>>>
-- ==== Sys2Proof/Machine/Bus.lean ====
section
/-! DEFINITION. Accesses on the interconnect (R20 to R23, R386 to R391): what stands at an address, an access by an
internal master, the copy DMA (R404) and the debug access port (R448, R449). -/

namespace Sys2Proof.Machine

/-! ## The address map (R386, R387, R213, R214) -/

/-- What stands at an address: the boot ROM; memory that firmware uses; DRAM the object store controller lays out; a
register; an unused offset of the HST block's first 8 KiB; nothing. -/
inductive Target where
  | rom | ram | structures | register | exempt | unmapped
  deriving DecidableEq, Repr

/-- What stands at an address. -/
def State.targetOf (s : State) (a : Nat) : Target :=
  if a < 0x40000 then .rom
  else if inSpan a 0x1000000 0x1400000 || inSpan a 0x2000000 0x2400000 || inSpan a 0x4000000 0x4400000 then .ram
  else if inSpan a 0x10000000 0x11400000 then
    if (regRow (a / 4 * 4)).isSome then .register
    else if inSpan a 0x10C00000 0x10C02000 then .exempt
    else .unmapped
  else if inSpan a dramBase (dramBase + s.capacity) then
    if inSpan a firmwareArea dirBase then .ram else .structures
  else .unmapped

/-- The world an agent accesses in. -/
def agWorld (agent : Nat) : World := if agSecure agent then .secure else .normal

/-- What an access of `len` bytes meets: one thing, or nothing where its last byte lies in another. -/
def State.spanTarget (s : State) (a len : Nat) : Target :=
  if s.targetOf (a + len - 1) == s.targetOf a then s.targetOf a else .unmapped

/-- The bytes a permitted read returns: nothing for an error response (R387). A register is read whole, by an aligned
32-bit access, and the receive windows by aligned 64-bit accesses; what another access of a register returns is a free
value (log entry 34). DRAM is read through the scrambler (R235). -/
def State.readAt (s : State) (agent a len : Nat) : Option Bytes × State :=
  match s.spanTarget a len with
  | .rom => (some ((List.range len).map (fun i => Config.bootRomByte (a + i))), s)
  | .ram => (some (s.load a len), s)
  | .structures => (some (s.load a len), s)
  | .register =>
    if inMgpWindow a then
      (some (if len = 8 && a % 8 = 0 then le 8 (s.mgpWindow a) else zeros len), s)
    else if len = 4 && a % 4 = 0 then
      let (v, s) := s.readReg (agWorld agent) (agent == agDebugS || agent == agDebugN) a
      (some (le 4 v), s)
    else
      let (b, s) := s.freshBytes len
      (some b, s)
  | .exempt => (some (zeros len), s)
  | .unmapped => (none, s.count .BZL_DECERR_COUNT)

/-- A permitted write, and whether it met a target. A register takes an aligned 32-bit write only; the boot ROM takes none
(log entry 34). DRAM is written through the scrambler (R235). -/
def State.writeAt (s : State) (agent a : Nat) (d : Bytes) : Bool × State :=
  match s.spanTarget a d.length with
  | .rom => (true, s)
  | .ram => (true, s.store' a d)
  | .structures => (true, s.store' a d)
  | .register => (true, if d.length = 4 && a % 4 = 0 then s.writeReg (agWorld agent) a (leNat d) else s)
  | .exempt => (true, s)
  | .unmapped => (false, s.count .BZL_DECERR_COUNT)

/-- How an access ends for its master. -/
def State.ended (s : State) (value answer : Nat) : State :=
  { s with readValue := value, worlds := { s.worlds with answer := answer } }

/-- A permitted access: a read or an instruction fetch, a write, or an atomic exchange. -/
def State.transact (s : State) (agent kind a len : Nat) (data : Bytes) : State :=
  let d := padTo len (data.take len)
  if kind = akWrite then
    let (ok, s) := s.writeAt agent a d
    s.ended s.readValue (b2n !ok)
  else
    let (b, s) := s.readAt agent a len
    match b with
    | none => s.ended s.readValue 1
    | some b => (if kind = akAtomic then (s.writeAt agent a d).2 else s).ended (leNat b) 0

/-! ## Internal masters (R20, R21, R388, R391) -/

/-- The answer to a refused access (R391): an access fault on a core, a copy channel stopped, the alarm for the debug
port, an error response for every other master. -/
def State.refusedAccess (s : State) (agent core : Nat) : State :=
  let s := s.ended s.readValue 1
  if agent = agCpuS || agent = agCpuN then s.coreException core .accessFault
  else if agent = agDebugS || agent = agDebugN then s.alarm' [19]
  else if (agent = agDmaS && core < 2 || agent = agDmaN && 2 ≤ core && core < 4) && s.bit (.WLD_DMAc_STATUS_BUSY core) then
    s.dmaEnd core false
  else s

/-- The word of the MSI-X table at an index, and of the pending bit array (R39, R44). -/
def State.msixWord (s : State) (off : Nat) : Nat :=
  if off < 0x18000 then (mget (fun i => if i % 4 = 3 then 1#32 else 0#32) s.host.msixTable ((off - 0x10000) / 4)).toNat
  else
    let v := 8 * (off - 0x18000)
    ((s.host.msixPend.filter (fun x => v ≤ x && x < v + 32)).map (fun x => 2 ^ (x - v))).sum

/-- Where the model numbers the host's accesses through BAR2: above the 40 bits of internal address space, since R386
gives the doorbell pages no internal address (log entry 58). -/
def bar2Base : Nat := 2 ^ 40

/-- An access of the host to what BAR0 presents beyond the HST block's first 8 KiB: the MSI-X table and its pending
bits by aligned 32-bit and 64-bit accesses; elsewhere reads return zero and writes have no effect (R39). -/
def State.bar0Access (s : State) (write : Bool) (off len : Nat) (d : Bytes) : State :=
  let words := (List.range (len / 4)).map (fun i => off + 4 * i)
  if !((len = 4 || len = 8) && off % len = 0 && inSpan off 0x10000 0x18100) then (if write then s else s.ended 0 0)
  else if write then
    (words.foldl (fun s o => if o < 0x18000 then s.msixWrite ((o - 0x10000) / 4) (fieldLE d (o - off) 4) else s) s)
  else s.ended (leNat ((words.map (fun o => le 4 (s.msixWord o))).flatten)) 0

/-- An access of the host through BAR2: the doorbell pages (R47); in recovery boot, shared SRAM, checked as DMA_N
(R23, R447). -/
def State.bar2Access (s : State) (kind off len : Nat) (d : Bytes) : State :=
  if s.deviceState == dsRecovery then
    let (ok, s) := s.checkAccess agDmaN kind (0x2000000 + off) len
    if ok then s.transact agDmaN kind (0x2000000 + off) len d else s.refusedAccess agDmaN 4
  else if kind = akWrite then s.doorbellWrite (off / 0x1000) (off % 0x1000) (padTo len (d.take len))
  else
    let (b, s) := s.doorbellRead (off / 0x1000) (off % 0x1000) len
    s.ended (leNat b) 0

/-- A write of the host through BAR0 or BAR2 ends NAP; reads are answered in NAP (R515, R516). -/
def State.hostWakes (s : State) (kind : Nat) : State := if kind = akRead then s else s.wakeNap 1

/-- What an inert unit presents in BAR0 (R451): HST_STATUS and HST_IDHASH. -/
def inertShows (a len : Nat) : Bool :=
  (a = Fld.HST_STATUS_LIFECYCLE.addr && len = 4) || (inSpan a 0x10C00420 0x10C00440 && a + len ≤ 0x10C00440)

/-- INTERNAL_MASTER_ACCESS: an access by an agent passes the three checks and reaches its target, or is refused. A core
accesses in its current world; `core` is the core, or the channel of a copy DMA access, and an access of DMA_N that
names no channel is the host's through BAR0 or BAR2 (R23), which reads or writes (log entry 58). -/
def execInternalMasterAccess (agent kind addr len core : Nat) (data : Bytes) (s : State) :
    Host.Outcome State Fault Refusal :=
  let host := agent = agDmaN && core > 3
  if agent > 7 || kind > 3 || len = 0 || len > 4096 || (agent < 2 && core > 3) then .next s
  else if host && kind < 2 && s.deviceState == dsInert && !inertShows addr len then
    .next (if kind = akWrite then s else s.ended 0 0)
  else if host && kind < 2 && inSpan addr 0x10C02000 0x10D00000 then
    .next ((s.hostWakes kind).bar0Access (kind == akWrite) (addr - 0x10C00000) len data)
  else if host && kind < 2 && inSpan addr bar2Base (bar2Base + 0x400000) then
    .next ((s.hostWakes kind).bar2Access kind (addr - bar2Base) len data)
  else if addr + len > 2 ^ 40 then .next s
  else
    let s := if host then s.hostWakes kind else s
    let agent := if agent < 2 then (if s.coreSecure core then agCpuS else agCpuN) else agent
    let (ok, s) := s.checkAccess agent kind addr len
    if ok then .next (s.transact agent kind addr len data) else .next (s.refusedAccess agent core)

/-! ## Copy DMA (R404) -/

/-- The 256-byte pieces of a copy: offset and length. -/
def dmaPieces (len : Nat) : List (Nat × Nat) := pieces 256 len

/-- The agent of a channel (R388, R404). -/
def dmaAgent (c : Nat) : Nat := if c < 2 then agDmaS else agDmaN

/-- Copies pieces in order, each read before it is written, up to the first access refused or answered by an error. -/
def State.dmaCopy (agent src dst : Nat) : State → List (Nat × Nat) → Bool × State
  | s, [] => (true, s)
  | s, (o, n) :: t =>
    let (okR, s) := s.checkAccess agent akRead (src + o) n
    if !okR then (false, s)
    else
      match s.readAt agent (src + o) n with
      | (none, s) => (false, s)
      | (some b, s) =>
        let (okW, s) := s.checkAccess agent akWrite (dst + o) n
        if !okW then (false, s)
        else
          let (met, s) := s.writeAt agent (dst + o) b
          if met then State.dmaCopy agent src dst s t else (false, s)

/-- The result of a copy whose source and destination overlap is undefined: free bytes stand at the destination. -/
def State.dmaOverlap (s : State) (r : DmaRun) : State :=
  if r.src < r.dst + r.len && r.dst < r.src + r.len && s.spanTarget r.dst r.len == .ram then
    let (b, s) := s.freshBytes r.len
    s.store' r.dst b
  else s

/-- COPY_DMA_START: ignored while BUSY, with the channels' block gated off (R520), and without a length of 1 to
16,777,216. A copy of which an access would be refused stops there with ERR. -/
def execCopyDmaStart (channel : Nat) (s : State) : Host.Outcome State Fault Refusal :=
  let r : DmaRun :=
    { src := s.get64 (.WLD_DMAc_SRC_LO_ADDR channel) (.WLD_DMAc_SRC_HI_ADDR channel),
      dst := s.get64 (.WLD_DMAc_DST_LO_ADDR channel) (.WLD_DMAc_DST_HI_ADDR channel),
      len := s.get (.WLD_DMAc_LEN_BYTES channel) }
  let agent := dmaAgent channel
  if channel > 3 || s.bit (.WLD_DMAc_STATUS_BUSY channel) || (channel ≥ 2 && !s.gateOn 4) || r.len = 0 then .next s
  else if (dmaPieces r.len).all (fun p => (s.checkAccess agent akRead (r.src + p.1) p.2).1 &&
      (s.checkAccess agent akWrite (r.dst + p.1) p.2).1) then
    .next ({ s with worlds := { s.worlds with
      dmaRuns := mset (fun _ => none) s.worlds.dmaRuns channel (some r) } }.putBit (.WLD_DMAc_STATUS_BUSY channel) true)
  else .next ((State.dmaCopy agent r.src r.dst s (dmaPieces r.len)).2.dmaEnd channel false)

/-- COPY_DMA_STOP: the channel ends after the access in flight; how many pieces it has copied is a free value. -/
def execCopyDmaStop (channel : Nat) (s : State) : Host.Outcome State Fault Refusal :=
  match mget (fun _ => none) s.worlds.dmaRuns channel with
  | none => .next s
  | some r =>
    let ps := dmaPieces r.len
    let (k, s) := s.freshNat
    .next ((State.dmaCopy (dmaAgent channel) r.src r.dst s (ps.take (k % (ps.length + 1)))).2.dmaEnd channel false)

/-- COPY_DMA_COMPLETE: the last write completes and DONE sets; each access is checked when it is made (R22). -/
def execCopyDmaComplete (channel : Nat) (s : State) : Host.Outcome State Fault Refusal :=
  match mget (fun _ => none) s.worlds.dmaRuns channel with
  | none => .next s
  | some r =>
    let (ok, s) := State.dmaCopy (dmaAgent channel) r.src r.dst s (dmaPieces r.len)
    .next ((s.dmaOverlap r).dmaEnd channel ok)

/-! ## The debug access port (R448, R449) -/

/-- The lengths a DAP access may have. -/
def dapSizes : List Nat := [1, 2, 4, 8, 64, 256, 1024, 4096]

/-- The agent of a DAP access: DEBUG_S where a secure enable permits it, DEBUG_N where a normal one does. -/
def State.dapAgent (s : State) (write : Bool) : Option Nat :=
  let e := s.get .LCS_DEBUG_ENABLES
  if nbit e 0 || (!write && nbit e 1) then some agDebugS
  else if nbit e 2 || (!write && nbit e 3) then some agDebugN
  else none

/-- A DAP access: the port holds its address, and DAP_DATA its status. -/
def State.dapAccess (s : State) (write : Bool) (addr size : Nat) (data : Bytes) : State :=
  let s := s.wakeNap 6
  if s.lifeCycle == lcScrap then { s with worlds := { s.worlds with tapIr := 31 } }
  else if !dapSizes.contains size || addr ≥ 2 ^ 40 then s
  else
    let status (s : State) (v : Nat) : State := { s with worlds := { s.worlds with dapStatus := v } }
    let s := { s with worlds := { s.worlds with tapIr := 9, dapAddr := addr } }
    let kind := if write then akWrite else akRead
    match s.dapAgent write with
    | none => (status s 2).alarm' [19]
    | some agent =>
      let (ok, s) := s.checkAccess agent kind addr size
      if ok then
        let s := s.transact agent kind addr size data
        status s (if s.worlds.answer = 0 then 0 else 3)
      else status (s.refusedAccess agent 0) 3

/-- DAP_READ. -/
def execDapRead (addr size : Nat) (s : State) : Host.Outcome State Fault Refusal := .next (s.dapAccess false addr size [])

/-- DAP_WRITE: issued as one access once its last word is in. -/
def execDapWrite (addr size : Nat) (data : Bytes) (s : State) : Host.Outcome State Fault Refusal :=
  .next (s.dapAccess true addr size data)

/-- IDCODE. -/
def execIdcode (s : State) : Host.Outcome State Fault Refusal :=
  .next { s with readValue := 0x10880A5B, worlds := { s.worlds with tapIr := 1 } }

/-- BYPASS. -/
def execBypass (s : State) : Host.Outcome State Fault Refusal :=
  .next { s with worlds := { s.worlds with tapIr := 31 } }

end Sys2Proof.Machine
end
<<<
>>>
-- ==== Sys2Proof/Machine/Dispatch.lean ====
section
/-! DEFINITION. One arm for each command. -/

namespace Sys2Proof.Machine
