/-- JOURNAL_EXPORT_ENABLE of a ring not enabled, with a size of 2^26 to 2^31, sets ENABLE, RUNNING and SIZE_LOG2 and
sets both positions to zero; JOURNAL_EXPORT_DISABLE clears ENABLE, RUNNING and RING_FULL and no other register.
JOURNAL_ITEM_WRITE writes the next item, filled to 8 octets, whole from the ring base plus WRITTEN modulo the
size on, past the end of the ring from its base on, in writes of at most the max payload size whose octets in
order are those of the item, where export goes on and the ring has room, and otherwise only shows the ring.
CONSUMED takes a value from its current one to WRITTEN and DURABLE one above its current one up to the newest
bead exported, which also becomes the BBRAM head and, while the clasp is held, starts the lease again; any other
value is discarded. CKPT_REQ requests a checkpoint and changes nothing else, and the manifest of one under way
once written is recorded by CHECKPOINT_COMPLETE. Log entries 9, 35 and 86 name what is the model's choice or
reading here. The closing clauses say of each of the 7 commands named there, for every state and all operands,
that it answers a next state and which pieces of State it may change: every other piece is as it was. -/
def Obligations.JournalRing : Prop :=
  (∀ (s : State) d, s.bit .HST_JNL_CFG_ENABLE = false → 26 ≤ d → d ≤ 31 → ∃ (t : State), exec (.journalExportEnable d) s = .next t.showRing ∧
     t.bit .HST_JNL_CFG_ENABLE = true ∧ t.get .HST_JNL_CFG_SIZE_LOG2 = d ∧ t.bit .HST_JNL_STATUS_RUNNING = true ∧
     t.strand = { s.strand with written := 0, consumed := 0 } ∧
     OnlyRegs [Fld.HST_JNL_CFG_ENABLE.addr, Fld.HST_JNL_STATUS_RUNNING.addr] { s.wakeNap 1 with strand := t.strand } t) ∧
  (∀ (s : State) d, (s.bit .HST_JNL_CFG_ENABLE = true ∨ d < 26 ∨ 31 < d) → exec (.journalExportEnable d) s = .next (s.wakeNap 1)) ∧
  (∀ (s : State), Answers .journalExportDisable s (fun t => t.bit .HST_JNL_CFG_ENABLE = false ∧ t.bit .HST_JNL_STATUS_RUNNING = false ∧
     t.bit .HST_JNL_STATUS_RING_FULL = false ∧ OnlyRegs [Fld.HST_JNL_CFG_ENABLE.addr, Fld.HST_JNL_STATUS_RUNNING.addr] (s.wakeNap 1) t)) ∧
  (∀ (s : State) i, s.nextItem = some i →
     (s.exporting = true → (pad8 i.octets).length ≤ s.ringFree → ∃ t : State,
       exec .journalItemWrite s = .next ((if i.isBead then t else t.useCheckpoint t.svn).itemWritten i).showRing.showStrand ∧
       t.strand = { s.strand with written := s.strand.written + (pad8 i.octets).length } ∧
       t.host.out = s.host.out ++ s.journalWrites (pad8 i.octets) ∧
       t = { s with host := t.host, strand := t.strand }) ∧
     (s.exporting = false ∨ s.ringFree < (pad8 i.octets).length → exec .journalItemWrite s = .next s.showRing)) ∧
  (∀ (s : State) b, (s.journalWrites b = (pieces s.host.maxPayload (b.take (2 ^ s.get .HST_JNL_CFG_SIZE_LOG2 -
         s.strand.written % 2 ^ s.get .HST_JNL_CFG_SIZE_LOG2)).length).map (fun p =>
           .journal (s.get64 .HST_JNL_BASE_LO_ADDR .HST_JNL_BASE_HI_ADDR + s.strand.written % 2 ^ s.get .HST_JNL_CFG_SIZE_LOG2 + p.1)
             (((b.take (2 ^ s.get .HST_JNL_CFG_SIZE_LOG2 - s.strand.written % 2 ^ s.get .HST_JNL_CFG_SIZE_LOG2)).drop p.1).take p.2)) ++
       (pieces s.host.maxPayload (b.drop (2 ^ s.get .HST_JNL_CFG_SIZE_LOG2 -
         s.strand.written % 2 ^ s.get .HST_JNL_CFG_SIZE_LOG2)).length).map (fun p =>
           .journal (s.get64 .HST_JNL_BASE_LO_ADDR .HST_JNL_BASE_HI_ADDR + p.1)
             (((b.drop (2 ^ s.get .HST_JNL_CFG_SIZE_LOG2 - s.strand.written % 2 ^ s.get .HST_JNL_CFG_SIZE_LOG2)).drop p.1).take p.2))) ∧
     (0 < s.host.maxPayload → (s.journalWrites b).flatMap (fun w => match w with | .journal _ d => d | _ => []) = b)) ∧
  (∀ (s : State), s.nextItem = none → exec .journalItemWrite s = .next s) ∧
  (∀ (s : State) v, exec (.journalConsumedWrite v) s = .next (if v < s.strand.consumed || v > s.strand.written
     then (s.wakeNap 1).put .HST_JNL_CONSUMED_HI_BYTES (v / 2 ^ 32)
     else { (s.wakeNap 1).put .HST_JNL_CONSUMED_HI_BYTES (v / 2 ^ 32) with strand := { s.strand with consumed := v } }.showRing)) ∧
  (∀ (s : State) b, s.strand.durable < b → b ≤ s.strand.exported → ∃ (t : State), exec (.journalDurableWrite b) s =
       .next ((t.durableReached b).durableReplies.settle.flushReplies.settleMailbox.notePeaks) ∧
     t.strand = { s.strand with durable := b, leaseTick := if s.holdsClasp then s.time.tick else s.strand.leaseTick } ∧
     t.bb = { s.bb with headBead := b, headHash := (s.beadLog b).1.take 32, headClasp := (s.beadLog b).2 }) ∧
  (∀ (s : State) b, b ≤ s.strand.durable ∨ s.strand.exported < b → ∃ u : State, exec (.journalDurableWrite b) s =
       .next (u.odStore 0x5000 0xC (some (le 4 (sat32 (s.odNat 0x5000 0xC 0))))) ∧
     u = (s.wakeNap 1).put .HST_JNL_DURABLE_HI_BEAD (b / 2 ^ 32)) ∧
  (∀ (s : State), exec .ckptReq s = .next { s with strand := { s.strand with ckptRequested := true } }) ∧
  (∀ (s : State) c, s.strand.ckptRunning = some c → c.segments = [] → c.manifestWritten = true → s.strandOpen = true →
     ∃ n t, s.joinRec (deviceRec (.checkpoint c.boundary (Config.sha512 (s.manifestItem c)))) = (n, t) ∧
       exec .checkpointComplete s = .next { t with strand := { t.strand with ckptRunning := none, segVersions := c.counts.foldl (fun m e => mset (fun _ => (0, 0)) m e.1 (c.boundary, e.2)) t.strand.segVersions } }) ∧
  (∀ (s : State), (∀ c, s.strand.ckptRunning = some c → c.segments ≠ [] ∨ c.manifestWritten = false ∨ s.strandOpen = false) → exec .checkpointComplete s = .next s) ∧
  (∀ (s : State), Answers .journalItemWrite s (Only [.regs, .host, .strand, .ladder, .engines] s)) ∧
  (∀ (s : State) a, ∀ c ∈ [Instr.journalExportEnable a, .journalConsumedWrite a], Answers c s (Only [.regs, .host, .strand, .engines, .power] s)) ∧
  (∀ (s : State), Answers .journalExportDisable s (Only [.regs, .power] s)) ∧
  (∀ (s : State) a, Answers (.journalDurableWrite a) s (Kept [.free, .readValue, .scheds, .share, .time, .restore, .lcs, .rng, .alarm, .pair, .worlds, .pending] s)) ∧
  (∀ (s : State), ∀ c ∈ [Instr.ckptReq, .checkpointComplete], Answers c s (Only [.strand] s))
<<<
(Work to be completed): Look through the material above for "dmaOverlap" and copy the lines that have it.

(Answer below):
def State.dmaOverlap (s : State) (r : DmaRun) : State :=
    .next ((s.dmaOverlap r).dmaEnd channel ok)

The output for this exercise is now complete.